# Ati 4330 problems with 0.3.4.



## BadSplat (Aug 31, 2009)

Hi guys, had a quick look and didnt see anything specific to this chipset.  The 4330 is in a HP 4510s Laptop, and versions prior to 3.4 lock solid or show wrong info.  0.3.4 will load the main screen only, clicking on sensors will then also lockup the software and use 100% of one core.  I downloaded the latest catalyst drivers and tweaked them so they would install on a mobility chipset, while that works fine for say 3dMark05/06 gpu detection GPUZ still locks up.
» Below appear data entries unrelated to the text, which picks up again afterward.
-- ==== Sys2Proof/Machine/Access.lean ====
section
/-! DEFINITION. Register accesses: the value every register of R627 shows, the checks of a write in the order of R625 and
R747, and what the write does (02 to 18). -/

namespace Sys2Proof.Machine

/-! ### Values (R9, R12) -/

/-- Level of a queue: entries held. -/
def State.level (s : State) (r q : Nat) : Nat := (sget [] s.tw.queues (1024 * r + q)).length
def State.queueCfg (s : State) (r q : Nat) : Word := s.reg (bTWQ + r) (4 * q)
def queueDepth (v : Word) : Nat := fld v 10 11

/-- TWQ_STAT_Q (R416). -/
def State.queueStat (s : State) (r q : Nat) : Word :=
  let l := s.level r q
  let d := queueDepth (s.queueCfg r q)
  let thr := s.rfld (bTWQ + r) (4 * q + 1) 0 11
  BitVec.ofNat 24 (((d != 0 && l == d).toNat) * 2 ^ 23 + ((l == 0).toNat) * 2 ^ 22 + ((thr != 0 && thr ≤ l : Bool).toNat) * 2 ^ 21 + l)

/-- The patch in effect, in MCU_PSTAT, MCU_PINFO and MCU_PID. -/
def patchWord (p : Option Patch) (off : Nat) : Word :=
  match p with
  | none => 0
  | some p =>
    if off = 0 then BitVec.ofNat 24 (2 ^ 23 + p.uwords.length * 2 ^ 12 + p.nwords.length * 4)
    else if off = 1 then BitVec.ofNat 24 (p.matches_.length * 2 ^ 18 + p.format * 2 ^ 16 + p.svn % 65536)
    else BitVec.ofNat 24 p.id

/-- CGM_LROW_ty. -/
def lrowWord (failed : List Nat) (ty : Nat) : Word :=
  match prowOf failed ty with
  | some p => BitVec.ofNat 24 (32 + p)
  | none => 31

/-- SEC_CERT_k (R666). -/
def Otp.cert (o : Otp) (k : Nat) : Word := BitVec.ofNat 24 (leAt o.certs (3 * k) 3)

/-- NOC_NICTL_n. -/
def State.nictl (s : State) (n : Nat) : Word :=
  setFld (setFld (s.reg bNOC (0x100 + n)) 20 2 (s.niState n)) 19 1 (s.niWorld n).toNat

/-- What a register shows: its stored bits, and the bits that follow other state. -/
def State.regValue (s : State) (blk off : Nat) : Word :=
  let v := s.reg blk off
  if blk = bCGM then if off = 0 then BitVec.ofNat 24 (cgmStatus s.cv.failed) else lrowWord s.cv.failed (off - 0x010)
  else if blk = bMCU then patchWord s.arr.patch off
  else if blk = bSOF then
    match s.sof.effect with
    | some p => if off = 1 then p.xform else if off = 2 then p.tiles else v
    | none => v
  else if blk = bFRK then
    if off = 4 then BitVec.ofNat 24 s.frk.mj else if off = 6 then s.frk.left
    else if off = 9 then sat24 s.frk.bins.sum else v
  else if blk = bOUT then if off = 1 then s.outBusy else v
  else if blk = bTWC then if off < 0x010 then setFld v 22 1 (s.regionWorld off).toNat else v
  else if blk = bNOC then
    if 0x10000 ≤ off then
      let e := s.routeEntry ((off - 0x10000) / 256) ((off - 0x10000) % 256 / 2)
      if off % 2 = 0 then e.1 else e.2
    else if 0x100 ≤ off && off < 0x100 + 111 then s.nictl (off - 0x100)
    else v
  else if bTWQ ≤ blk && blk < bTWQ + 16 && off < 0x1000 && off % 4 = 2 then s.queueStat (blk - bTWQ) (off / 4)
  else if blk = bSEC then
    if off = 0 then setFld v 0 3 s.otp.lifecycle else if off = 0x060 then setFld v 0 16 s.otp.tampers.toNat
    else if off = 0x070 then BitVec.ofNat 24 s.otp.certs.length
    else if 0x10000 ≤ off then s.otp.cert (off - 0x10000) else v
  else if blk = bRST then if off = 3 then 0 else v
  else if blk = bPWR then bitsOf 24 (fun j => 24 * off + j < 357 && s.domain (24 * off + j))
  else v
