-- ==== Sys2Proof/Machine/Commands.lean ====
section
/-! DEFINITION. HELLO, GET_INFO, LOAD_PARAMS, budgets, runs, mailbag reads, probes, claims (13, 14, 16). -/

namespace Sys2Proof.Machine

/-! ### HELLO and GET_INFO (R628, R632, R748) -/

/-- HELLO: BUSY while another command of the port is in progress. -/
def State.helloCmd (s : State) (v : Via) (q : Request) : State :=
  s.request v q (fun _ => plainDemand 1 (q.len == 1 && 1 ≤ q.arg 0 && q.arg 0 < 16)) (fun t =>
    if (t.port v.port).jobs.any (fun j => j.via == v) then t.answerTo v q .busy 0 []
    else
      let n := min (q.arg 0) 3
      (t.setAgreed v n).answerTo v q .ok 0 [BitVec.ofNat 24 n, Config.fwVersion t.sys.mFw, seqId])

def execHello (p : Port) (q : Request) (s : State) : Host.Outcome State Fault Refusal :=
  if q.op = 0x01 then .next (s.helloCmd (.ring p) q) else .refused .illFormed

/-- A request of the row for a selector; a selector above 2 belongs to no row. -/
def infoRow (q : Request) (k : Nat) : Bool := q.op == 0x02 && (q.arg 0 == k || 2 < q.arg 0)

/-- The payload of GET_INFO: selector 0 (R748), 1 and 2 (R632, R633). -/
def State.info (s : State) (v : Via) (k : Nat) : List Word :=
  if k = 0 then
    packBytes (leBytes 16 s.otp.ident.toNat)
      ++ [BitVec.ofNat 24 s.otp.lifecycle, BitVec.ofNat 24 (portIdx v.port), BitVec.ofNat 24 (s.rfld bRST 1 2 1)]
  else if k = 1 then ([(1, 1), (1, 2), (1, 2), (1, 2), (1, 2)] : List (Nat × Nat)).map (fun e => BitVec.ofNat 24 (e.1 * 4096 + e.2))
  else [BitVec.ofNat 24 s.sys.mode.code, s.regValue bCGM 0, s.regValue bSOF 1, s.regValue bMCU 0]

def State.getInfo (s : State) (v : Via) (q : Request) : State :=
  s.request v q (fun _ => plainDemand 1 (q.len == 1 && q.arg 0 < 3)) (fun t => t.answerTo v q .ok 0 (t.info v (q.arg 0)))

def execGetInfoIdentity (p : Port) (q : Request) (s : State) : Host.Outcome State Fault Refusal :=
  if infoRow q 0 then .next (s.getInfo (.ring p) q) else .refused .illFormed
def execGetInfoFormats (p : Port) (q : Request) (s : State) : Host.Outcome State Fault Refusal :=
  if infoRow q 1 then .next (s.getInfo (.ring p) q) else .refused .illFormed
def execGetInfoState (p : Port) (q : Request) (s : State) : Host.Outcome State Fault Refusal :=
  if infoRow q 2 then .next (s.getInfo (.ring p) q) else .refused .illFormed

/-! ### LOAD_PARAMS (R148, R461, R635) -/

/-- The logical tiles that the bitmap in words 5 to 15 selects, ascending. -/
def paramTiles (q : Request) : List Nat := (List.range 256).filter (fun i => (q.word (5 + i / 24)).getLsbD (i % 24))

/-- The 512-byte blocks of one tile, as planes. -/
def tilePlanes (n : Nat) (b : List Byte) : List (BitVec 4096) :=
  (List.range n).map (fun i => BitVec.ofNat 4096 (leNat ((b.drop (512 * i)).take 512)))

/-- The image of a logical tile in one copy takes planes from a bit address. -/
def SortCopy.imagePut (c : SortCopy) (l first : Nat) (ps : List (BitVec 4096)) : SortCopy :=
  { c with images := (ps.zipIdx).foldl (fun m e => sput 0 m (4096 * l + first + e.2) e.1) c.images }

/-- R461, R578: the image is written in both stacks. -/
def State.imagePut (s : State) (l first : Nat) (ps : List (BitVec 4096)) : State :=
  { s.objectsWritten (fun a => imageAddr l ≤ a && a < imageAddr (l + 1)) with
    sof := { s.sof with lower := s.sof.lower.imagePut l first ps, upper := s.sof.upper.imagePut l first ps } }

/-- Planes written into a physical tile at once; each write is an access to its bit-rows (R64, R68). -/
def State.planesPut (s : State) (t first : Nat) (ps : List (BitVec 4096)) : State :=
  (ps.zipIdx).foldl (fun s e => (s.eccAccess (BitVec.ofNat 272 (2 ^ t)) (first + e.2)).mapCv (fun c => { c with
    mem := pset c.mem (first + e.2) (tilePut (pget c.mem (first + e.2)) t e.1),
    flips := c.flips.filter (fun f => !(f.tile == t && f.addr == first + e.2)) })) s

/-- R669: the change of M_PARAM joins the run's record. -/
def State.chainParam (s : State) : State := s.chain (fun r => { r with mParam := chained r.mParam s.mParam s.postmark })

/-- A tile's write is complete. -/
def State.paramDone (s : State) (l first : Nat) (ps : List (BitVec 4096)) : State := (s.imagePut l first ps).chainParam

/-- The physical tile of a logical tile that is powered and zeroed; none where only the image takes the planes. -/
def State.liveTile (s : State) (l : Nat) : Option Nat :=
  match physTile s.cv.failed l with
  | some t => if s.cv.power.getLsbD t && !s.cv.zeroing.getLsbD t then some t else none
  | none => none

/-- What bars a tile from a session's LOAD_PARAMS. -/
def State.paramBar (s : State) (secure : Bool) (l : Nat) : Status :=
  if !s.inServiceTile l then .badParameter
  else if s.tileWorld l && !secure then .denied
  else if s.clearing (clearTile l) then .busy
  else .ok

/-- One selected tile: its part's status, or the side writes that wait for it in RUN. -/
def State.paramTile (s : State) (secure : Bool) (addr first n k l : Nat) : Option Status × State :=
  let bar := s.paramBar secure l
  if bar ≠ .ok then (some bar, s)
  else
    let (st, b, t) := s.dramRead (addr + 512 * n * k) (512 * n)
    if st ≠ .ok then (some st, t)
    else
      let ps := tilePlanes n b
      match t.liveTile l with
      | none => (some .ok, t.paramDone l first ps)
      | some x =>
        if t.sys.mode = .run then
          (none, (t.mapCv (fun c => { c with side := c.side ++ (ps.zipIdx).map (fun e => ⟨x, true, first + e.2, e.1⟩) })).mapSys
            (fun y => { y with params := y.params.map (fun m => { m with waiting := m.waiting ++ [(l, first, ps)] }) }))
        else (some .ok, (t.planesPut x first ps).paramDone l first ps)

/-- A part's result joins the command's. -/
def State.paramNote (s : State) (l : Nat) (st : Option Status) : State :=
  match st with
  | some e => s.mapSys (fun y => { y with params := y.params.map (fun m => { m with done := m.done ++ [(l, e)] }) })
  | none => s

/-- The reply, once no tile waits. -/
def State.paramsEnd (s : State) : State :=
  match s.sys.params with
  | none => s
  | some m =>
    if !m.waiting.isEmpty then s
    else
      let r := (List.range 256).filterMap (fun l => (m.done.find? (fun e => e.1 == l)))
      (s.mapSys (fun y => { y with params := none })).finish m.job (partsStatus r).1 (partsStatus r).2
        (partsPayload m.job.w0 r [])

/-- The side writes of a tile still in the queue. -/
def State.sideLeft (s : State) (e : Nat × Nat × List (BitVec 4096)) : Nat :=
  match physTile s.cv.failed e.1 with
  | none => 0
  | some t => (s.cv.side.filter (fun d => d.write && d.tile == t && e.2.1 ≤ d.addr && d.addr < e.2.1 + e.2.2.length)).length

/-- Tiles whose side writes have all taken place are complete. -/
def State.paramsPoll (s : State) : State :=
  match s.sys.params with
  | none => s
  | some m =>
    let fin := m.waiting.filter (fun e => s.sideLeft e == 0)
    let t := s.mapSys (fun y => { y with params := some { m with waiting := m.waiting.filter (fun e => s.sideLeft e != 0) } })
    (fin.foldl (fun s e => (s.paramDone e.1 e.2.1 e.2.2).paramNote e.1 (some .ok)) t).paramsEnd

def State.loadParams (s : State) (v : Via) (q : Request) : State :=
  let first := q.arg 0
  let n := q.arg 1
  s.request v q (fun t =>
    { ver := 1,
      fields := q.len == 16 && 1 ≤ n && n ≤ 64 && q.addrOk 2 && q.arg 15 < 65536
        && (List.range n).all (fun i => t.keptPlanes.contains (first + i)),
      permit := (t.dramFor v q.sess (q.addr 2) (512 * n * (paramTiles q).length), 0),
      mode := t.inModes [.configure, .armed, .run], early := false }) (fun t =>
    if t.sof.result.isSome || t.sys.params.isSome then t.refuse v q .busy 0
    else
      let j := jobOf q v []
      let u := (t.begin j).mapSys (fun y => { y with params := some { job := j, count := n, done := [], waiting := [] } })
      let u := ((paramTiles q).zipIdx).foldl (fun s e =>
        let (st, w) := s.paramTile (s.sessionSecure v q.sess) (q.addr 2) first n e.2 e.1
        w.paramNote e.1 st) u
      u.paramsEnd)

def execLoadParams (p : Port) (q : Request) (s : State) : Host.Outcome State Fault Refusal :=
  if q.op = 0x14 then .next (s.loadParams (.ring p) q) else .refused .illFormed

/-- LOAD_PARAMS_TIMEOUT: tiles not yet begun keep their old planes and report TIMEOUT. -/
def State.paramsTimeout (s : State) : State :=
  match s.sys.params with
  | none => s
  | some m =>
    let idle (e : Nat × Nat × List (BitVec 4096)) : Bool := s.sideLeft e == m.count
    let out := m.waiting.filter idle
    let t := s.mapCv (fun c => { c with side := c.side.filter (fun d =>
      !(d.write && out.any (fun e => physTile s.cv.failed e.1 == some d.tile && e.2.1 ≤ d.addr && d.addr < e.2.1 + m.count))) })
    let t := t.mapSys (fun y => { y with params := some { m with
      waiting := m.waiting.filter (fun e => !idle e), done := m.done ++ out.map (fun e => (e.1, .timeout)) } })
    t.paramsPoll

def execLoadParamsTimeout (s : State) : Host.Outcome State Fault Refusal := .next s.paramsTimeout

/-! ### Budgets (R519 to R522, R632) -/

/-- The budget that three words spell. -/
def grantOf (q : Request) (secure : Bool) : Budget :=
  { allow := q.arg 0, window := q.arg 1, cap := fld (q.word 2) 0 9, ceil := fld (q.word 2) 9 2, policy := fld (q.word 2) 11 2,
    secure := secure }

/-- A grant's fields are in their ranges (R519). -/
def grantOk (q : Request) : Bool :=
  let b := grantOf q false
  q.len == 3 && q.arg 2 < 2 ^ 13 && 1 ≤ b.allow && b.window ≤ 10000 && 1 ≤ b.cap && b.cap ≤ 360 && b.ceil < 3 && 1 ≤ b.policy

def State.budgetGrant (s : State) (v : Via) (q : Request) : State :=
  s.request v q (fun t =>
    { ver := 2, fields := grantOk q,
      permit := (if t.frk.secured && !t.sessionSecure v q.sess then .denied else .ok, 0), mode := true, early := false }) (fun t =>
    let sec := t.sessionSecure v q.sess
    let b := grantOf q sec
    let u := t.mapFrk (fun f => { f with secured := f.secured || sec })
    (if u.sys.mode = .run then u.mapFrk (fun f => { f with next := some b }) else u.useBudget b).answerTo v q .ok 0 [])

def execBudgetGrant (p : Port) (q : Request) (s : State) : Host.Outcome State Fault Refusal :=
  if q.op = 0x20 then .next (s.budgetGrant (.ring p) q) else .refused .illFormed

/-- A request of the row for a query; a query above 1 belongs to no row. -/
def budgetRow (q : Request) (k : Nat) : Bool := q.op == 0x21 && (q.arg 0 == k || 1 < q.arg 0)

/-- The three words of the budget in effect; R522 before any grant. -/
def budgetWords (b : Option Budget) : List Word :=
  match b with
  | some b => [BitVec.ofNat 24 b.allow, BitVec.ofNat 24 b.window, BitVec.ofNat 24 (b.cap + b.ceil * 2 ^ 9 + b.policy * 2 ^ 11)]
  | none => [0, 0, BitVec.ofNat 24 (2 * 2 ^ 9 + 3 * 2 ^ 11)]

/-- The ledger (R512, R632): energies in mJ, the mean Tj in 1/16 degrees, one saturating word each (DEDUCED, log entry 32). -/
def State.ledger (s : State) : List Word :=
  let f := s.frk
  budgetWords f.budget
    ++ [f.left, sat24 (f.run / 100000), sat24 (f.charged / 100000), sat24 f.skipped, s.reg bFRK 8, sat24 f.bins.sum,
        ofInt 24 (if f.tjCount = 0 then 0 else f.tjSum / f.tjCount), sat24 f.hours]
    ++ (List.range 8).map (fun i => sat24 (sget 0 f.rails i / 100000))

def State.queryLedger (s : State) (v : Via) (q : Request) : State :=
  s.request v q (fun _ => plainDemand 2 (q.len == 1 && q.arg 0 == 0)) (fun t => t.answerTo v q .ok 0 t.ledger)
OS is WinXp Pro Sp3 with all latest drivers and updates.


----------



## Flyordie (Aug 31, 2009)

Yeah, GPU-Z doesn't like IGPs very well... even my HD3300 IGP isn't supported by GPU-Z... Sorry for your troubles man, hope W1z can help you out.


----------



## gogx (Aug 31, 2009)

Have the same problem as you with my HP4710s and ati 4330


----------



## BadSplat (Aug 31, 2009)

Im not that fussed, but seeing what the temps etc are doing would be nice.  Hopefully its fairly easy fix for next revision.


----------



## gogx (Aug 31, 2009)

I can read temps with HWmonitor and Everest free Edition or Speed fan, they all read the same temps for me...( it shows eaven the Bat. temps)


----------



## BadSplat (Sep 4, 2009)

HWMonitor is my current util of choice.  Now I just need (well, want) to get the gpu load screen to work like it does on the Ati desktop cards I've tried...


----------



## gogx (Sep 4, 2009)

Well i was able to monitor idle Mh and load in Everest under Comp/Overclock. If your using XP try RMClock is a good prog. to monitor Mh of cpu volts and manny more...


----------



## W1zzard (Sep 4, 2009)

try if the attached build helps


----------



## gogx (Sep 4, 2009)

Tx w1zz it works


----------